Instructions for the task: Exactly as they appear, restate the lines of the material, from the first through the one containing "def execStopRecordDone (s".

Provided records:

/-- The stop record (R549). -/
def Half.stopRecord (x : Half) : Bytes :=
  let asr := x.asr.active
  let hzn (lo hi : Nat) : Nat := if asr then x.reg64 lo hi else 0
  let qs := (List.range 64).filter (fun q => x.rbit (Reg.txeCqCfg q) 31)
  let ps := (List.range 256).filter (fun p => x.rbit (Reg.txeDpCfg p) 31)
  let jseq := match (x.asr.journal.filter (fun r => r.conf)).getLast? with
    | some r => r.jseq
    | none => x.asr.jseq
  let body :=
    bytesOf [0x4C, 0x52, 0x4E, 0x53, 1, 0, halfNum x.self, bitNat asr + 2 * bitNat (x.rbit Reg.ptmStatus 2)] ++
    leBytes 4 (x.sys.stops + 1) ++ leBytes 2 qs.length ++ leBytes 2 ps.length ++ leBytes 8 x.run.cyc.toNat ++
    ptpBytes x.sys.failAt ++ bytesOf [x.run.state.code, x.asr.st.code] ++ zeros 2 ++ leBytes 8 x.txe.aseq ++
    leBytes 8 jseq ++ leBytes 4 (x.reg Reg.asrGenNew).toNat ++ zeros 4 ++ leBytes 8 (hzn Reg.asrFabHznLo Reg.asrFabHznHi) ++
    qs.flatMap (fun q => leBytes 1 q ++ zeros 1 ++ leBytes 2 (x.rfld (Reg.txeSqStat q) 0 16) ++ leBytes 6 (sget x.asr.cseq q 0) ++
      leBytes 6 (hzn (Reg.asrCqHznLo q) (Reg.asrCqHznHi q))) ++
    ps.flatMap (fun p => leBytes 1 p ++ zeros 1 ++ leBytes 6 (x.reg64 (Reg.txeDpOseqLo p) (Reg.txeDpOseqHi p)) ++
      leBytes 6 (hzn (Reg.asrDpHznLo p) (Reg.asrDpHznHi p)) ++ zeros 2)
  body ++ leBytes 4 (crc32c body).toNat

/-- The steward writes its record into the next slot. -/
def Half.writeStop (x : Half) : Half :=
  let y := x.flashWrite (stopBase + x.sys.stopSlot * 8192) x.stopRecord
  { y with sys := { y.sys with stops := y.sys.stops + 1, stopSlot := (y.sys.stopSlot + 1) % 32, newStop := true } }

/-- STOP_RECORD_DONE (R548 steps 3 and 4). -/
def execStopRecordDone (s : State) : Host.Outcome State Fault Refusal :=
  .next (s.both (fun x =>
    if x.sys.fail = some .stopping then
      let y := x.writeStop.assertModule 1
      { y with sys := { y.sys with fail := some .held } }
    else x))

/-- POWER_FAIL_RELEASE (R548): a feed has been GOOD for 10 ms; both halves go through the Module sequence. -/
def execPowerFailRelease (s : State) : Host.Outcome State Fault Refusal :=
  let good (x : Half) : Bool := x.rbit Reg.pwrStatus 1 || x.rbit Reg.pwrStatus 2
  .next (if good s.h0 || good s.h1 then
      s.both (fun x =>
        if x.sys.fail = some .held then
          let y := x.releaseSrc 1
          { y with sys := { y.sys with fail := none } }
        else x)
    else s)

/-! ## References (R552 to R554, R574) -/

/-- PRIMARY, where 3 acts as 0, and SECONDARY, where 3 is none. -/
def Half.clkPrimary (x : Half) : Nat := if x.rfld Reg.clkRefCfg 0 2 = 3 then 0 else x.rfld Reg.clkRefCfg 0 2
def Half.clkSecondary (x : Half) : Option Nat := if x.rfld Reg.clkRefCfg 2 2 = 3 then none else some (x.rfld Reg.clkRefCfg 2 2)
def Half.srcValid (x : Half) (i : Nat) : Bool := x.rbit Reg.clkStatus (3 + i)
def Half.inUse (x : Half) : Nat := x.rfld Reg.clkStatus 8 2

/-- The root PLL enters holdover: it is no longer locked to its reference. -/
def Half.clkHoldover (x : Half) : Half :=
  if x.rbit Reg.clkStatus 11 then x
  else ((x.setRBit Reg.clkStatus 11 true).setRBit Reg.clkStatus 10 false).pwrEvent Reg.clkEvt 1

/-- The root PLL has arrived at source `i`; away from `EXT_REF` a linked run is asked to halt (R553). -/
def Half.clkArrive (x : Half) (i : Nat) : Half :=
  let away := x.inUse == 2 && i != 2 && x.run.linked
  let y := ((x.setRFld Reg.clkStatus 8 2 i).setRBit Reg.clkStatus 10 true).setRBit Reg.clkStatus 11 false
  { y with run := { y.run with linkHalt := y.run.linkHalt || away }, sys := { y.sys with pllMove := false } }

/-- SOURCE_INVALID (R553). -/
def execSourceInvalid (h : HalfId) (src : BitVec 2) (s : State) : Host.Outcome State Fault Refusal :=
  .next (if src = 3#2 ∨ (s.half h).srcValid src.toNat = false then s
    else
      let s := s.upd h (fun x => (x.setRBit Reg.clkStatus (3 + src.toNat) false).pwrEvent Reg.clkEvt 0)
      if (s.half h).inUse = src.toNat then s.upd h Half.clkHoldover else s)

/-- SOURCE_VALID (R553): the source in use ends the holdover; the PLL follows it again. -/
def execSourceValid (h : HalfId) (src : BitVec 2) (s : State) : Host.Outcome State Fault Refusal :=
  .next (s.upd h (fun x =>
    if src = 3#2 then x
    else
      let y := x.setRBit Reg.clkStatus (3 + src.toNat) true
      if y.rbit Reg.clkStatus 11 && !y.sys.pllMove && y.inUse == src.toNat then y.clkArrive src.toNat else y))

/-- One half moves to the SECONDARY `i` of the lead half; where that source is not valid it stays in holdover (R553). -/
def Half.failover (x : Half) (i : Nat) : Half :=
  if x.srcValid i then (x.clkArrive i).pwrEvent Reg.clkEvt 2 else x.clkHoldover

/-- ROOT_PLL_LOCK (R553, R554): the move to a new PRIMARY, or in holdover the failover to SECONDARY, is complete. -/
def execRootPllLock (h : HalfId) (s : State) : Host.Outcome State Fault Refusal :=
  let x := s.half h
  .next (if x.sys.pllMove then s.upd h (fun x => x.clkArrive x.clkPrimary)
    else if x.rbit Reg.clkStatus 11 then
      let l := s.half (s.leadOf h)
      match l.rbit Reg.clkRefCfg 4, l.clkSecondary with
      | true, some i => if x.srcValid i then s.grp h (fun y => y.failover i) else s
      | _, _ => s
    else s)

/-- HOLDOVER_TIMEOUT (R553 step 3). -/
def execHoldoverTimeout (h : HalfId) (s : State) : Host.Outcome State Fault Refusal :=
  .next (s.upd h (fun x => if x.rbit Reg.clkStatus 11 then x.assertHalf 6 else x))

/-- A write of `CLK_REF_CFG` (R554): the root PLL moves to a new PRIMARY. -/
def Half.clkCfgWrite (x : Half) (v : Word) : Half :=
  if x.inRun || (List.range 12).any (fun b => x.rbit (Reg.lnkTmBcfg b) 0) then x.setRBit Reg.clkStatus 0 true
  else
    let y := x.setReg Reg.clkRefCfg (v &&& 0x3F#32)
    if y.clkPrimary = y.inUse then y
    else ({ y with sys := { y.sys with pllMove := true } } : Half).clkHoldover

/-- CLK_REF_CFG_WRITE (R554). -/
def execClkRefCfgWrite (h : HalfId) (m : Master) (v : Word) (s : State) : Host.Outcome State Fault Refusal :=
  .next (s.byMaster h m (fun s => s.upd h (fun x => x.clkCfgWrite v)))

/-! ## Fallow (R555 to R557) -/

/-- The conditions of R555 on one half. -/
def Half.mayFallow (x : Half) : Bool :=
  x.run.state != .running && x.run.state != .recovering && !x.marchBusy && x.sys.load.isNone && x.fab.load.isNone &&
  x.asr.phase.isNone && x.asr.cmd.isNone && x.sys.fallow.isNone && !(x.run.linked && x.inRun)

/-- A request of fallow is accepted: on the lead half it is one for both. -/
def State.mayFallow (s : State) (h : HalfId) : Bool := s.leadOf h == h && !s.anyGrp h (fun x => !x.mayFallow)

/-- Lanes, bundles and the Ethernet port are at electrical idle (R556). -/
def Half.linksIdle (x : Half) : Half :=
  let y := (List.range 48).foldl (fun y l => (y.setRBit (Reg.lnkLaneStat l) 7 false).setRBit (Reg.lnkLaneStat l) 6 false) x
  let y := (List.range 12).foldl (fun y b =>
    if y.rbit (Reg.lnkTmBcfg b) 0 then
      (y.linkLost b).setBun b { Bundle.zero with st := .down, cfg := (y.bun b).cfg, degraded := (y.bun b).degraded
                                                 laneFlt := (y.bun b).laneFlt }
    else y) y
  if y.rbit Reg.lnkMeStat 0 then ((y.setRBit Reg.lnkMeStat 0 false).setRBit Reg.lnkMeStat 2 true).irq Reg.lnkMeIrq else y

/-- Entry (R556). -/
def Half.fallowEnter (x : Half) (by_ : FallowBy) : Half :=
  let y := x.traceSleep.ptmSleep.linksIdle
  ({ y with sys := { y.sys with fallow := some by_, wake := 0, slept := 0 } } : Half).pinWakes none

/-- Both halves, or the one, enter fallow; the partner waits for nothing of its own. -/
def State.fallowEnter (s : State) (h : HalfId) (by_ : FallowBy) : State :=
  (if s.paired h then s.upd (otherHalf h) (fun x => x.fallowEnter .seq) else s).upd h (fun x => x.fallowEnter by_)

/-- The lowest wake cause that has arisen (R557). -/
def Half.wakeCause (x : Half) : Option Nat := [1, 2, 3, 4].find? (fun c => natBit x.sys.wake c)

/-- A wake cause arises. -/
def Half.wakeBy (x : Half) (c : Nat) : Half :=
  if x.sys.fallow.isSome && !natBit x.sys.wake c then { x with sys := { x.sys with wake := x.sys.wake + 2 ^ c } } else x

/-- The FALLOW word (R555). -/
def Half.fallowWord (x : Half) (cause : Nat) : Nat := cause * 256 + x.rfld Reg.pinWakeStat 0 16 * 65536

/-- A mailbox command of instance `k` ends (R566, R576): DONE sets, and instance 0 raises its vector, in fallow too. -/
def Half.mbxDone (x : Half) (k result : Nat) (rsp : List (Nat × Nat)) : Half :=
  let y := rsp.foldl (fun y (e : Nat × Nat) => y.setReg (Reg.stwMbxRsp k e.1) (BitVec.ofNat 32 e.2)) x
  let was := y.rbit (Reg.stwMbxStat k) 1
  let y := ((y.setRFld (Reg.stwMbxStat k) 8 8 result).setRBit (Reg.stwMbxStat k) 0 false).setRBit (Reg.stwMbxStat k) 1 true
  let y := { y with sys := { y.sys with mbx := y.sys.mbx.filter (fun i => i != k) } }
  if k = 0 ∧ was = false ∧ y.rbit (Reg.stwMbxIrq 0) 31 = true ∧ y.pci.down = false then y.msixNow (y.rfld (Reg.stwMbxIrq 0) 0 8) else y

/-- Messages held in fallow leave. -/
def Half.sendLate (x : Half) : Half :=
  x.pci.late.foldl (fun y v => y.msix v) { x with pci := { x.pci with late := [] } }

/-- Exit (R541, R556, R557): pins, time and trace resume, bundles retrain, and who asked for fallow has its answer. -/
def Half.fallowExit (x : Half) (cause : Nat) : Half :=
  let by_ := x.sys.fallow
  let y := { x with sys := { x.sys with fallow := none, wake := 0 } }
  let y := (List.range 12).foldl (fun y b =>
    if y.rbit (Reg.lnkTmBcfg b) 0 then y.setBun b { y.bun b with st := .lock } else y) y
  let y := (y.pinsResume.tpoStep.traceWake).sendLate
  match by_, y.seq.wait with
  | some .seq, .fallow wd => y.endWait wd (BitVec.ofNat 64 (y.fallowWord cause))
  | some (.mbx k), _ => y.mbxDone k 0 [(0, y.fallowWord cause)]
  | _, _ => y

/-- FALLOW_EXIT (R557): the partner is woken with cause PARTNER. -/
def execFallowExit (h : HalfId) (s : State) : Host.Outcome State Fault Refusal :=
  let x := s.half h
  .next (match x.sys.fallow, x.wakeCause with
    | some _, some c =>
      let s := s.upd h (fun x => x.fallowExit c)
      if s.paired h then s.upd (otherHalf h) (fun y => y.wakeBy 4) else s
    | _, _ => s)

/-- WAKE_TIMER (R557, R575). -/
def execWakeTimer (h : HalfId) (s : State) : Host.Outcome State Fault Refusal :=
  .next (s.upd h (fun x => if x.rbit Reg.pwrWake 31 then x.wakeBy 3 else x))

/-! ## Release (R562 to R564) -/

/-- STAGE, in both registers. -/
def Half.setStage (x : Half) (n : Nat) : Half := (x.setRFld Reg.rstStatus 12 4 n).setRFld Reg.stwBoot 16 4 n

/-- The factory set of the ROM (R563). -/
def Half.factorySet (x : Half) : Bytes :=
  let b := bytesOf [1, 0, 0x0C, 0] ++ zeros 12 ++ netBytes 108 (Config.factoryTrim (halfNum x.self)).toNat
  b ++ leBytes 4 (crc32c b).toNat

/-- A copy of the option set passes (R562, R563). -/
def optOk (o : Bytes) : Bool :=
  o.length == 128 && leAt o 0 2 == 1 && (crc32c (o.take 0x7C)).toNat == leAt o 0x7C 4

/-- The shadow set commits. -/
def Half.commitOpt (x : Half) (o : Bytes) (copyB : Bool) : Half :=
  let y := (x.setReg Reg.clkRefCfg (BitVec.ofNat 32 (leAt o 2 1 % 64))).setRBit Reg.rstStatus 9 copyB
  ({ y with sec := { y.sec with opt := o } } : Half).setStage 2

/-- One attempt at the option load; `ok` says that OTP could be read. After three failed ones the half takes the safe
defaults. -/
def Half.loadOpt (x : Half) (ok : Bool) : Half :=
  if x.lcs = 0 then x.commitOpt x.factorySet false
  else if ok && optOk x.sec.otp.optA then x.commitOpt x.sec.otp.optA false
  else if ok && optOk x.sec.otp.optB then x.commitOpt x.sec.otp.optB true
  else
    let n := x.rfld Reg.rstStatus 10 2 + 1
    let y := x.setRFld Reg.rstStatus 10 2 n
    if n = 3 then
      let y := (((y.setRBit Reg.rstStatus 8 true).setRBit Reg.stwBoot 29 true).setStage 2).alert
      { y with sys := { y.sys with booting := false } }
    else y

/-- Stage 4: the ROM measures and starts the firmware; FAILS and its wait come back after a POR (R595). -/
def Half.stage4 (x : Half) : Half :=
  let y := if x.sys.por then
      let n := leAt (x.flashBytes failsAt 1) 0 1
      ((x.setRFld Reg.secLockout 0 8 n).setRBit Reg.secLockout 14 (decide (32 ≤ n))).setRFld Reg.secLockout 15 17 (lockWait n)
    else x
  if x.rbit Reg.secStatus 16 then x
  else
    match y.romBoot with
    | none => y.romStuck
    | some z => (((z.setRBit Reg.stwBoot 30 true).setRBit Reg.stwBoot 28 z.sys.newStop).setStage 4).alert

/-- The start-up march test: destructive, every store, with repair (R242). -/
def Half.startMarch (x : Half) : Half :=
  x.marchBegin 0xF9#32

/-- The next stage of the release sequence (R564). -/
def Half.nextStage (x : Half) (ok : Bool) (flags : Nat) : Half :=
  match x.rfld Reg.stwBoot 16 4 with
  | 0 => x.setStage 1
  | 1 => x.loadOpt ok
  | 2 =>
    if ok then (((x.setRFld Reg.clkStatus 8 2 x.clkPrimary).setRBit Reg.clkStatus 10 true).setStage 3) else x
  | 3 => x.stage4
  | 4 => x.setStage 5
  | 5 => ((x.setRFld Reg.stwBoot 26 2 (flags % 4)).setStage 6).startMarch
  | 6 => if x.marchBusy then x else x.setStage 7
  | 7 => x.setStage 8
  | 8 =>
    let y := (x.setStage 9).setRBit Reg.stwBoot 31 true
    { y with sys := { y.sys with booting := false, por := false } }
  | _ => x

/-- RELEASE_STAGE (R560, R564): while the half is released and its sequence not complete; `ok` says that the stage's work
succeeded, bits 1 and 0 of `flags` which HBM stacks failed training. -/
def execReleaseStage (h : HalfId) (ok : Bool) (flags : BitVec 8) (s : State) : Host.Outcome State Fault Refusal :=
  .next (s.upd h (fun x => if x.sys.booting && !x.heldInReset then x.nextStage ok flags.toNat else x))

end Sys2Proof.Machine
end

Solved exercise:
/-- The stop record (R549). -/
def Half.stopRecord (x : Half) : Bytes :=
  let asr := x.asr.active
  let hzn (lo hi : Nat) : Nat := if asr then x.reg64 lo hi else 0
  let qs := (List.range 64).filter (fun q => x.rbit (Reg.txeCqCfg q) 31)
  let ps := (List.range 256).filter (fun p => x.rbit (Reg.txeDpCfg p) 31)
  let jseq := match (x.asr.journal.filter (fun r => r.conf)).getLast? with
    | some r => r.jseq
    | none => x.asr.jseq
  let body :=
    bytesOf [0x4C, 0x52, 0x4E, 0x53, 1, 0, halfNum x.self, bitNat asr + 2 * bitNat (x.rbit Reg.ptmStatus 2)] ++
    leBytes 4 (x.sys.stops + 1) ++ leBytes 2 qs.length ++ leBytes 2 ps.length ++ leBytes 8 x.run.cyc.toNat ++
    ptpBytes x.sys.failAt ++ bytesOf [x.run.state.code, x.asr.st.code] ++ zeros 2 ++ leBytes 8 x.txe.aseq ++
    leBytes 8 jseq ++ leBytes 4 (x.reg Reg.asrGenNew).toNat ++ zeros 4 ++ leBytes 8 (hzn Reg.asrFabHznLo Reg.asrFabHznHi) ++
    qs.flatMap (fun q => leBytes 1 q ++ zeros 1 ++ leBytes 2 (x.rfld (Reg.txeSqStat q) 0 16) ++ leBytes 6 (sget x.asr.cseq q 0) ++
      leBytes 6 (hzn (Reg.asrCqHznLo q) (Reg.asrCqHznHi q))) ++
    ps.flatMap (fun p => leBytes 1 p ++ zeros 1 ++ leBytes 6 (x.reg64 (Reg.txeDpOseqLo p) (Reg.txeDpOseqHi p)) ++
      leBytes 6 (hzn (Reg.asrDpHznLo p) (Reg.asrDpHznHi p)) ++ zeros 2)
  body ++ leBytes 4 (crc32c body).toNat

/-- The steward writes its record into the next slot. -/
def Half.writeStop (x : Half) : Half :=
  let y := x.flashWrite (stopBase + x.sys.stopSlot * 8192) x.stopRecord
  { y with sys := { y.sys with stops := y.sys.stops + 1, stopSlot := (y.sys.stopSlot + 1) % 32, newStop := true } }

/-- STOP_RECORD_DONE (R548 steps 3 and 4). -/
def execStopRecordDone (s : State) : Host.Outcome State Fault Refusal :=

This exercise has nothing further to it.